- Description of the task:
A verbatim transcript of the lines below, starting at the first and ending with the one that holds "ready changes nothing. -/", is what should be produced.

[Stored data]
§ §

-- ==== Sys2Proof/Laws/Ops.lean ====
section
/-! SUPPORT. What the shared operations can do, said once: when commands act, the checks of a Hatch command, counted
occurrences, and a step. -/

namespace Sys2Proof.Machine

/-! ## When commands act -/

theorem live_wired {s : State} (h : live s = true) : wired s = true := by
  simp only [live, wired, Bool.and_eq_true, Bool.not_eq_true'] at *
  exact h.2

theorem whenLive_live {s : State} (f : State → State) (h : live s = true) : whenLive s f = .next (f s) := by
  simp [whenLive, h]

/-- On a stack that does not act a command changes nothing. -/
theorem whenLive_dead {s : State} (f : State → State) (h : live s = false) : whenLive s f = .next s := by
  simp [whenLive, h]

theorem whenWired_wired {s : State} (f : State → State) (h : wired s = true) : whenWired s f = .next (f s) := by
  simp [whenWired, h]

theorem whenWired_live {s : State} (f : State → State) (h : live s = true) : whenWired s f = .next (f s) :=
  whenWired_wired f (live_wired h)

theorem whenWired_off {s : State} (f : State → State) (h : wired s = false) : whenWired s f = .next s := by
  simp [whenWired, h]

/-- A command guarded by `whenLive` always answers a next state. -/
theorem whenLive_next (s : State) (f : State → State) : ∃ t, whenLive s f = .next t := by
  unfold whenLive
  split
  · exact ⟨_, rfl⟩
  · exact ⟨_, rfl⟩

theorem whenWired_next (s : State) (f : State → State) : ∃ t, whenWired s f = .next t := by
  unfold whenWired
  split
  · exact ⟨_, rfl⟩
  · exact ⟨_, rfl⟩

/-! ## Hatch commands -/

/-- A Hatch command that is ready runs its meaning. -/
theorem hatchRun_ready {h lo hi : Nat} {s : State} (f : State → State) (hh : h < 16) (hl : live s = true)
    (hr : hatchReady s h lo hi = true) : hatchRun h lo hi s f = .next (f s) := by
  simp [hatchRun, whenLive, hh, hl, hr]

/-- One that is not ready changes nothing. -/
theorem hatchRun_idle {h lo hi : Nat} {s : State} (f : State → State) (hh : h < 16)
    (hr : hatchReady s h lo hi = false) : hatchRun h lo hi s f = .next s := by
  simp [hatchRun, whenLive, hh, hr]

/-- A request whose fields are legal goes on to its effect. -/
theorem withFields_legal {s : State} {h : Nat} {used : List (Nat × Nat)} {bad : List (Nat × Bool)} (f : State → State)
    (hr : reservedBad s h used = []) (hb : bad.filter (fun p => p.2) = []) : withFields s h used bad f = f s := by
  simp [withFields, hr, hb]

theorem hatchReady_busy {s : State} {h lo hi : Nat} (r : hatchReady s h lo hi = true) :
    (hatch s h).st = .busy ∧ (hatch s h).result = none ∧ (hatch s h).waiting = false := by
  simp [hatchReady] at r
  tauto

/-- A result is kept by a Hatch whose command waits for it, and by no other. -/
theorem hatchResult_busy {s : State} {h : Nat} (st : Nat) (pay : List (BitVec 8)) (done at_ : Nat)
    (hb : (hatch s h).st = .busy) : hatch (hatchResult s h st pay done at_) h =
      { hatch s h with result := some (st, pay, done, at_), waiting := false } := by
  simp [hatchResult, hb]

theorem hatchResult_idle {s : State} {h : Nat} (st : Nat) (pay : List (BitVec 8)) (done at_ : Nat)
    (hb : (hatch s h).st ≠ .busy) : hatchResult s h st pay done at_ = s := by
  simp [hatchResult, hb]

/-! ## Counted occurrences touch the counters alone -/

theorem occ_eq (s : State) (ev grp qual n : Nat) : ∃ p : Perf, occ s ev grp qual n = { s with perf := p } := by
  unfold occ
  split
  · exact ⟨s.perf, rfl⟩
  · exact ⟨_, rfl⟩

@[simp] theorem port_occ (s : State) (ev grp qual n p : Nat) : port (occ s ev grp qual n) p = port s p := by
  obtain ⟨x, h⟩ := occ_eq s ev grp qual n
  rw [h]; rfl

@[simp] theorem blk_occ (s : State) (ev grp qual n b : Nat) : blk (occ s ev grp qual n) b = blk s b := by
  obtain ⟨x, h⟩ := occ_eq s ev grp qual n
  rw [h]; rfl

@[simp] theorem occ_dram (s : State) (ev grp qual n : Nat) : (occ s ev grp qual n).dram = s.dram := by
  obtain ⟨x, h⟩ := occ_eq s ev grp qual n
  rw [h]

@[simp] theorem occ_tx (s : State) (ev grp qual n : Nat) : (occ s ev grp qual n).tx = s.tx := by
  obtain ⟨x, h⟩ := occ_eq s ev grp qual n
  rw [h]

@[simp] theorem occ_wp (s : State) (ev grp qual n : Nat) : (occ s ev grp qual n).wp = s.wp := by
  obtain ⟨x, h⟩ := occ_eq s ev grp qual n
  rw [h]

/-! ## The step -/

/-- A step runs the command at the front of the queue. -/
theorem step_front (s : State) (c : Instr) (rest : List Instr) (h : s.pending = c :: rest) :
    step s = exec c { s with pending := rest } := by
  simp [step, h]

end Sys2Proof.Machine
end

§ §

- Answer to this task:
-- ==== Sys2Proof/Laws/Ops.lean ====
section
/-! SUPPORT. What the shared operations can do, said once: when commands act, the checks of a Hatch command, counted
occurrences, and a step. -/

namespace Sys2Proof.Machine

/-! ## When commands act -/

theorem live_wired {s : State} (h : live s = true) : wired s = true := by
  simp only [live, wired, Bool.and_eq_true, Bool.not_eq_true'] at *
  exact h.2

theorem whenLive_live {s : State} (f : State → State) (h : live s = true) : whenLive s f = .next (f s) := by
  simp [whenLive, h]

/-- On a stack that does not act a command changes nothing. -/
theorem whenLive_dead {s : State} (f : State → State) (h : live s = false) : whenLive s f = .next s := by
  simp [whenLive, h]

theorem whenWired_wired {s : State} (f : State → State) (h : wired s = true) : whenWired s f = .next (f s) := by
  simp [whenWired, h]

theorem whenWired_live {s : State} (f : State → State) (h : live s = true) : whenWired s f = .next (f s) :=
  whenWired_wired f (live_wired h)

theorem whenWired_off {s : State} (f : State → State) (h : wired s = false) : whenWired s f = .next s := by
  simp [whenWired, h]

/-- A command guarded by `whenLive` always answers a next state. -/
theorem whenLive_next (s : State) (f : State → State) : ∃ t, whenLive s f = .next t := by
  unfold whenLive
  split
  · exact ⟨_, rfl⟩
  · exact ⟨_, rfl⟩

theorem whenWired_next (s : State) (f : State → State) : ∃ t, whenWired s f = .next t := by
  unfold whenWired
  split
  · exact ⟨_, rfl⟩
  · exact ⟨_, rfl⟩

/-! ## Hatch commands -/

/-- A Hatch command that is ready runs its meaning. -/
theorem hatchRun_ready {h lo hi : Nat} {s : State} (f : State → State) (hh : h < 16) (hl : live s = true)
    (hr : hatchReady s h lo hi = true) : hatchRun h lo hi s f = .next (f s) := by
  simp [hatchRun, whenLive, hh, hl, hr]

/-- One that is not ready changes nothing. -/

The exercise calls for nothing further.